她嚇了一跳,正好前面的夏有標回頭,她這才注意到,這家伙連臉上都長起了紅疹。在外面,沒有領導在一邊,夏有標此時才放松下來,問她:“你有沒有……解酒的藥?”
溫群曉搖搖頭,然后她就看見,夏有標在她面前笑了笑,然后一頭栽到在她面前。
沒什么說的,之后她的助理趕到,溫群曉和助理兩個女人把他架到車上,送去了醫院。還好當年那個年代狗仔并不發達,不然她大半夜的送一個正在協議離婚的男士去醫院,不知道被罵成什么樣。
夏有標是酒精過敏。到醫院,醫生給他開了藥,還給他喂了水,讓他在醫院休息。畢竟溫群曉還有事情做,而且她也算是藝人,在醫院怕人認出來。所以送來醫院以后,吩咐助理照顧他。第二天夏有標醒了,從助理那里要到了電話,先表示了對她的感謝。并且說,一定要賠給她醫藥費,當面致謝。
溫群曉搖頭:“不用了,我也要謝謝你,幫我擋酒。”
“那不是為你擋的,那是為了我公司。”雖然夏有標這樣解釋,他后來也確實通過喝酒,成功的和領導連上線,但是,受人恩惠還是要知恩圖報的,這點溫群曉明白。
感謝當年那個年代,匯款業務不發達,轉賬很麻煩,也不能手機支付。他提出:“該給還是要給的,這是我做人的原則。如果你不方便的話,我可以親自去你公司給你。”
“不用了。”溫群曉猶豫一下,報了地址,“我下午八點前會在燕城電影制片廠這里。如果你來的話……”
“我一定能。”
掛了電話,溫群曉并沒有當一回事。而且她才剛剛和渣男前男友分手,更沒興趣去招惹一個還在談離婚的“渣男”,即使這個人幫了自己。電話打完她就投入工作里,把電話的事給放在腦后。晚上八點,準備回去的時候,天空正好下起了雨。

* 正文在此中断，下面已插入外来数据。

-- ==== Sys2Proof/Laws/Frames.lean ====
section
/-! SUPPORT. What each shared operation leaves alone, said once for all the fields it does not touch.
Each lemma is a conjunction of equations, one for each field, and simp uses them all. -/

set_option autoImplicit false
set_option linter.unusedTactic false
set_option linter.unnecessarySeqFocus false
set_option linter.unreachableTactic false

namespace Sys2Proof.Machine

@[simp] theorem markAll_fields (rs : List Rec) (s : State) :
    (markAll rs s).pending = s.pending ∧ (markAll rs s).rstnLow = s.rstnLow ∧
      (markAll rs s).strap = s.strap ∧ (markAll rs s).mem = s.mem ∧ (markAll rs s).readData = s.readData ∧
      (markAll rs s).agent = s.agent ∧ (markAll rs s).att = s.att ∧
      (markAll rs s).meterTimer = s.meterTimer ∧ (markAll rs s).answers = s.answers ∧
      (markAll rs s).sa = s.sa ∧ (markAll rs s).ms = s.ms ∧ (markAll rs s).zones = s.zones ∧
      (markAll rs s).view = s.view ∧ (markAll rs s).dec = s.dec ∧ (markAll rs s).bass = s.bass ∧
      (markAll rs s).gain = s.gain ∧ (markAll rs s).knob = s.knob ∧ (markAll rs s).pool = s.pool ∧
      (markAll rs s).mods = s.mods ∧ (markAll rs s).clock = s.clock ∧
      (markAll rs s).audioStarted = s.audioStarted ∧ (markAll rs s).lock = s.lock ∧
      (markAll rs s).links = s.links ∧ (markAll rs s).meas = s.meas ∧ (markAll rs s).fe = s.fe ∧
      (markAll rs s).tun = s.tun ∧ (markAll rs s).sd = s.sd ∧ (markAll rs s).free = s.free := by simp [markAll_eq]

/-- A moved zone record changes the zones and the marks alone (R50). -/
@[simp] theorem moveZone_fields (z : Zone) (f : ZoneRec → ZoneRec) (s : State) :
    (moveZone z f s).pending = s.pending ∧ (moveZone z f s).rstnLow = s.rstnLow ∧ (moveZone z f s).strap
      = s.strap ∧ (moveZone z f s).mem = s.mem ∧ (moveZone z f s).readData = s.readData ∧ (moveZone z f
      s).agent = s.agent ∧ (moveZone z f s).att = s.att ∧ (moveZone z f s).meterTimer = s.meterTimer ∧
      (moveZone z f s).answers = s.answers ∧ (moveZone z f s).sa = s.sa ∧ (moveZone z f s).ms = s.ms ∧
      (moveZone z f s).view = s.view ∧ (moveZone z f s).dec = s.dec ∧ (moveZone z f s).bass = s.bass ∧
      (moveZone z f s).gain = s.gain ∧ (moveZone z f s).knob = s.knob ∧ (moveZone z f s).pool = s.pool ∧
      (moveZone z f s).mods = s.mods ∧ (moveZone z f s).clock = s.clock ∧ (moveZone z f s).audioStarted =
      s.audioStarted ∧ (moveZone z f s).lock = s.lock ∧ (moveZone z f s).links = s.links ∧ (moveZone z f
      s).meas = s.meas ∧ (moveZone z f s).fe = s.fe ∧ (moveZone z f s).tun = s.tun ∧ (moveZone z f s).sd =
      s.sd ∧ (moveZone z f s).free = s.free := by
  unfold moveZone
  simp

/-- The zones after a moved zone record. -/
@[simp] theorem moveZone_zones (z : Zone) (f : ZoneRec → ZoneRec) (s : State) :
    (moveZone z f s).zones = s.zones.upd z f := by
  unfold moveZone
  simp

/-- The marks after a moved zone record: a change of the zone's state marks its record (R50). -/
theorem mem_moveZone_dirty (z : Zone) (f : ZoneRec → ZoneRec) (s : State) (x : Rec) :
    x ∈ (moveZone z f s).dirty ↔
      x ∈ s.dirty ∨ (x = .zone z ∧ (f (s.zones.get z)).state ≠ (s.zones.get z).state) := by
  unfold moveZone
  by_cases h : (f (s.zones.get z)).state = (s.zones.get z).state <;> simp [h, or_comm]


@[simp] theorem answerSystem_fields (a : Answer) (s : State) :
    (answerSystem a s).pending = s.pending ∧ (answerSystem a s).rstnLow = s.rstnLow ∧
      (answerSystem a s).strap = s.strap ∧ (answerSystem a s).mem = s.mem ∧
      (answerSystem a s).readData = s.readData ∧ (answerSystem a s).att = s.att ∧
      (answerSystem a s).dirty = s.dirty ∧ (answerSystem a s).meterTimer = s.meterTimer ∧
      (answerSystem a s).sa = s.sa ∧ (answerSystem a s).ms = s.ms ∧ (answerSystem a s).zones = s.zones ∧
      (answerSystem a s).view = s.view ∧ (answerSystem a s).dec = s.dec ∧ (answerSystem a s).bass = s.bass ∧
      (answerSystem a s).gain = s.gain ∧ (answerSystem a s).knob = s.knob ∧
      (answerSystem a s).pool = s.pool ∧ (answerSystem a s).mods = s.mods ∧
      (answerSystem a s).clock = s.clock ∧ (answerSystem a s).audioStarted = s.audioStarted ∧
      (answerSystem a s).lock = s.lock ∧ (answerSystem a s).links = s.links ∧
      (answerSystem a s).meas = s.meas ∧ (answerSystem a s).fe = s.fe ∧ (answerSystem a s).tun = s.tun ∧
      (answerSystem a s).sd = s.sd ∧ (answerSystem a s).free = s.free := by
  unfold answerSystem
  try dsimp only
  (repeat' split) <;> simp

@[simp] theorem answerStream_fields (m : StreamId) (a : Answer) (s : State) :
    (answerStream m a s).pending = s.pending ∧ (answerStream m a s).rstnLow = s.rstnLow ∧
      (answerStream m a s).strap = s.strap ∧ (answerStream m a s).mem = s.mem ∧
      (answerStream m a s).readData = s.readData ∧ (answerStream m a s).att = s.att ∧
      (answerStream m a s).dirty = s.dirty ∧ (answerStream m a s).meterTimer = s.meterTimer ∧
      (answerStream m a s).sa = s.sa ∧ (answerStream m a s).ms = s.ms ∧
      (answerStream m a s).zones = s.zones ∧ (answerStream m a s).view = s.view ∧
      (answerStream m a s).dec = s.dec ∧ (answerStream m a s).bass = s.bass ∧
      (answerStream m a s).gain = s.gain ∧ (answerStream m a s).knob = s.knob ∧
      (answerStream m a s).pool = s.pool ∧ (answerStream m a s).mods = s.mods ∧
      (answerStream m a s).clock = s.clock ∧ (answerStream m a s).audioStarted = s.audioStarted ∧
      (answerStream m a s).lock = s.lock ∧ (answerStream m a s).links = s.links ∧
      (answerStream m a s).meas = s.meas ∧ (answerStream m a s).fe = s.fe ∧
      (answerStream m a s).tun = s.tun ∧ (answerStream m a s).sd = s.sd ∧ (answerStream m a s).free = s.free := by
  unfold answerStream
  try dsimp only
  (repeat' split) <;> simp

@[simp] theorem answerModule_fields (a : Answer) (s : State) :
    (answerModule a s).pending = s.pending ∧ (answerModule a s).rstnLow = s.rstnLow ∧
      (answerModule a s).strap = s.strap ∧ (answerModule a s).mem = s.mem ∧
      (answerModule a s).readData = s.readData ∧ (answerModule a s).att = s.att ∧
      (answerModule a s).dirty = s.dirty ∧ (answerModule a s).meterTimer = s.meterTimer ∧
      (answerModule a s).sa = s.sa ∧ (answerModule a s).ms = s.ms ∧ (answerModule a s).zones = s.zones ∧
      (answerModule a s).view = s.view ∧ (answerModule a s).dec = s.dec ∧ (answerModule a s).bass = s.bass ∧
      (answerModule a s).gain = s.gain ∧ (answerModule a s).knob = s.knob ∧
      (answerModule a s).pool = s.pool ∧ (answerModule a s).mods = s.mods ∧
      (answerModule a s).clock = s.clock ∧ (answerModule a s).audioStarted = s.audioStarted ∧
      (answerModule a s).lock = s.lock ∧ (answerModule a s).links = s.links ∧
      (answerModule a s).meas = s.meas ∧ (answerModule a s).fe = s.fe ∧ (answerModule a s).tun = s.tun ∧
      (answerModule a s).sd = s.sd ∧ (answerModule a s).free = s.free := by
  unfold answerModule
  try dsimp only
  (repeat' split) <;> simp

@[simp] theorem answerMeasure_fields (a : Answer) (s : State) :
    (answerMeasure a s).pending = s.pending ∧ (answerMeasure a s).rstnLow = s.rstnLow ∧
      (answerMeasure a s).strap = s.strap ∧ (answerMeasure a s).mem = s.mem ∧
      (answerMeasure a s).readData = s.readData ∧ (answerMeasure a s).att = s.att ∧
      (answerMeasure a s).dirty = s.dirty ∧ (answerMeasure a s).meterTimer = s.meterTimer ∧
      (answerMeasure a s).sa = s.sa ∧ (answerMeasure a s).ms = s.ms ∧ (answerMeasure a s).zones = s.zones ∧
      (answerMeasure a s).view = s.view ∧ (answerMeasure a s).dec = s.dec ∧
      (answerMeasure a s).bass = s.bass ∧ (answerMeasure a s).gain = s.gain ∧
      (answerMeasure a s).knob = s.knob ∧ (answerMeasure a s).pool = s.pool ∧
      (answerMeasure a s).mods = s.mods ∧ (answerMeasure a s).clock = s.clock ∧
      (answerMeasure a s).audioStarted = s.audioStarted ∧ (answerMeasure a s).lock = s.lock ∧
      (answerMeasure a s).links = s.links ∧ (answerMeasure a s).meas = s.meas ∧
      (answerMeasure a s).fe = s.fe ∧ (answerMeasure a s).tun = s.tun ∧ (answerMeasure a s).sd = s.sd ∧
      (answerMeasure a s).free = s.free := by
  unfold answerMeasure
  try dsimp only
  (repeat' split) <;> simp

@[simp] theorem answerTuner_fields (a : Answer) (s : State) :
    (answerTuner a s).pending = s.pending ∧ (answerTuner a s).rstnLow = s.rstnLow ∧
      (answerTuner a s).strap = s.strap ∧ (answerTuner a s).mem = s.mem ∧
      (answerTuner a s).readData = s.readData ∧ (answerTuner a s).att = s.att ∧
      (answerTuner a s).dirty = s.dirty ∧ (answerTuner a s).meterTimer = s.meterTimer ∧
      (answerTuner a s).sa = s.sa ∧ (answerTuner a s).ms = s.ms ∧ (answerTuner a s).zones = s.zones ∧
      (answerTuner a s).view = s.view ∧ (answerTuner a s).dec = s.dec ∧ (answerTuner a s).bass = s.bass ∧
      (answerTuner a s).gain = s.gain ∧ (answerTuner a s).knob = s.knob ∧ (answerTuner a s).pool = s.pool ∧
      (answerTuner a s).mods = s.mods ∧ (answerTuner a s).clock = s.clock ∧
      (answerTuner a s).audioStarted = s.audioStarted ∧ (answerTuner a s).lock = s.lock ∧
      (answerTuner a s).links = s.links ∧ (answerTuner a s).meas = s.meas ∧ (answerTuner a s).fe = s.fe ∧
      (answerTuner a s).tun = s.tun ∧ (answerTuner a s).sd = s.sd ∧ (answerTuner a s).free = s.free := by
  unfold answerTuner
  try dsimp only
  (repeat' split) <;> simp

恰好今天因為下雨,助理來接她,遇上了堵車,車行緩慢。她在大門口的傳達室里等,剛站住沒多久,一個撐傘的男人走過來,探頭說:“師父,我要進去,請登記一下,我有個熟人在里面,她叫溫群曉。”
剛說完,他就發現里面溫群曉正坐在這里,她起身,夏有標笑了笑,從口袋里掏出一個信封,上面規規矩矩的寫著:“醫藥費”。
“謝謝你,昨天晚上把我送到醫院,這是我欠你的醫藥費。”他大大方方的,也沒故意揩油,還笑:“這種好人好事,我是不是該送一面錦旗過來?表揚一下。”
“太客氣了,還特意跑來一趟。”
看到她在這里,夏有標還疑惑:“你是因為下雨所以沒走嗎?我開車來的,需不需要我送你?”